§ What to do: Write out exactly the lines from the first line of the records below through the line that contains "cases e with", and stop there.

§ Supplied records:
/-- From XFER an agent step is block reset, or a completion that is enabled, or goes on with the exchange: no command is
accepted, since the gate wants an idle block (R180). -/
theorem Effect.from_xfer {a : Action} {s t : State} (e : Effect a s t) (hp : s.phase = .xfer) :
    (a = .blockReset ∧ t.phase = .idle) ∨ canComplete s = true ∨ XferStep s t := by
  have held : ∀ {h}, canAccept h s ≠ true := by simp [canAccept_xfer hp]
  cases e with
  | idle => exact .inr (.inr (.of_exchange_eq hp rfl rfl rfl rfl rfl))
  | place => exact .inr (.inr (.of_exchange_eq hp rfl rfl rfl rfl rfl))
  | start => exact .inr (.inr (.of_exchange_eq hp rfl rfl rfl rfl rfl))
  | host => exact .inr (.inr (.of_exchange_eq hp rfl rfl rfl rfl rfl))
  | bus h w i n _ gate => exact absurd gate held
  | answer h w i _ e d acc owner gate => exact absurd gate held
  | illegal h w _ gate => exact absurd gate held
  | complete _ _ _ enabled => exact .inr (.inl enabled)
  | lineTx _ b bs queue => exact .inr (.inr ⟨hp, rfl, id, by simp [queue], id⟩)
  | rxTaken _ _ frame =>
    obtain ⟨-, -, short⟩ := (frameOpen_iff s).1 frame
    exact .inr (.inr ⟨hp, rfl, fun _ => short, le_rfl, fun h => by simp [frame] at h⟩)
  | rxDropped => exact .inr (.inr (.of_exchange_eq hp rfl rfl rfl rfl rfl))
  | expire _ frame => exact .inr (.inr ⟨hp, rfl, id, le_rfl, fun h => by simp [frame] at h⟩)
  | tick => exact .inr (.inr (.of_exchange_eq hp rfl rfl rfl rfl rfl))
  | lineReady => exact .inr (.inr (.of_exchange_eq hp rfl rfl rfl rfl rfl))
  | blockReset => exact .inl ⟨rfl, rfl⟩

/-- Settles O29: of the three ways a step can leave a state in XFER, only block reset and an enabled completion can lead
to IDLE. -/
theorem noCompletionWithoutFrame : Obligations.NoCompletionWithoutFrame := by
  intro s t hp hs hidle
  rcases (step_effect hs).from_xfer hp with ⟨reset, -⟩ | enabled | goesOn
  · exact .inl reset
  · obtain ⟨-, sent, ended⟩ := (canComplete_iff (advance s)).1 enabled
    exact .inr ⟨sent, ended⟩
  · exact absurd goesOn.phase (by simp [hidle])

/-! ## Fair runs (R8) -/

/-- The n-th step of a run from XFER leads to IDLE, or a completion was enabled, or it goes on with the exchange. -/
theorem IsRun.from_xfer {a : Nat → Action} {r : Nat → State} (run : IsRun a r) {n : Nat} (hp : (r n).phase = .xfer) :
    (r (n + 1)).phase = .idle ∨ canComplete (r n) = true ∨ XferStep (r n) (r (n + 1)) := by
  rcases (step_effect (run n)).from_xfer hp with ⟨-, idle⟩ | enabled | ⟨phase, armed, count, queue, closed⟩
  · exact .inl idle
  · exact .inr (.inl enabled)
  · exact .inr (.inr ⟨phase, armed, count, queue, closed⟩)

theorem lineTx_txq (s : State) : (lineTx s).txq = s.txq.tail := by
  rcases lineTx_cases s with ⟨h, h'⟩ | ⟨b, bs, h, h'⟩ <;> simp [h, h']

/-- LINE_TX's turn on a run takes the head off the queue. -/
theorem IsRun.txq_lineTx {a : Nat → Action} {r : Nat → State} (run : IsRun a r) {n : Nat} (turn : a n = .lineTx) :
    (r (n + 1)).txq = (r n).txq.tail := by
  have h := run n
  rw [turn] at h
  injection h with h
  rw [← h]
  exact lineTx_txq _

section
variable {a : Nat → Action} {r : Nat → State} {n : Nat} (goesOn : ∀ m, n ≤ m → XferStep (r m) (r (m + 1)))
include goesOn

theorem txq_length_le {m m' : Nat} (hm : n ≤ m) (h : m ≤ m') : (r m').txq.length ≤ (r m).txq.length := by
  induction m', h using Nat.le_induction with
  | base => exact le_rfl
  | succ k hk ih => exact (goesOn k (hm.trans hk)).queue.trans ih

/-- While the exchange goes on, a weakly fair LINE_TX empties the queue: each of its turns shortens it. -/
theorem txq_eventually_empty (run : IsRun a r) (fair : FairLineTx a r) {m : Nat} (hm : n ≤ m) :
    ∃ m', m ≤ m' ∧ (r m').txq = [] := by
  induction hk : (r m).txq.length using Nat.strong_induction_on generalizing m with
  | _ k ih =>
    by_cases empty : (r m).txq = []
    · exact ⟨m, le_rfl, empty⟩
    · obtain ⟨j, hj, turn⟩ := fair m empty
      have pos : 0 < (r m).txq.length := List.length_pos_iff.2 empty
      have notLonger : (r j).txq.length ≤ (r m).txq.length := txq_length_le goesOn hm hj
      have shorter : (r (j + 1)).txq.length < k := by
        rw [run.txq_lineTx turn, List.length_tail]
        omega
      obtain ⟨m', hm', done⟩ := ih _ shorter (by omega) rfl
      exact ⟨m', by omega, done⟩

theorem frame_stays_closed {m m' : Nat} (hm : n ≤ m) (h : m ≤ m') (closed : frameOpen (r m) = false) :
    frameOpen (r m') = false := by
  induction m', h using Nat.le_induction with
  | base => exact closed
  | succ k hk ih => exact (goesOn k (hm.trans hk)).closed ih

/-- The frame of the command in execution stays armed and is never overfull. -/
theorem frame_armed_within {m : Nat} (hm : n ≤ m) (armed : (r n).frArmed = true)
    (within : (r n).frCnt ≤ (r n).frN.toNat) : (r m).frArmed = true ∧ (r m).frCnt ≤ (r m).frN.toNat := by
  induction m, hm using Nat.le_induction with
  | base => exact ⟨armed, within⟩
  | succ k hk ih => exact ⟨(goesOn k hk).armed.trans ih.1, (goesOn k hk).count_le ih.2⟩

§ Your solution:
/-- From XFER an agent step is block reset, or a completion that is enabled, or goes on with the exchange: no command is
accepted, since the gate wants an idle block (R180). -/
theorem Effect.from_xfer {a : Action} {s t : State} (e : Effect a s t) (hp : s.phase = .xfer) :
    (a = .blockReset ∧ t.phase = .idle) ∨ canComplete s = true ∨ XferStep s t := by
  have held : ∀ {h}, canAccept h s ≠ true := by simp [canAccept_xfer hp]
  cases e with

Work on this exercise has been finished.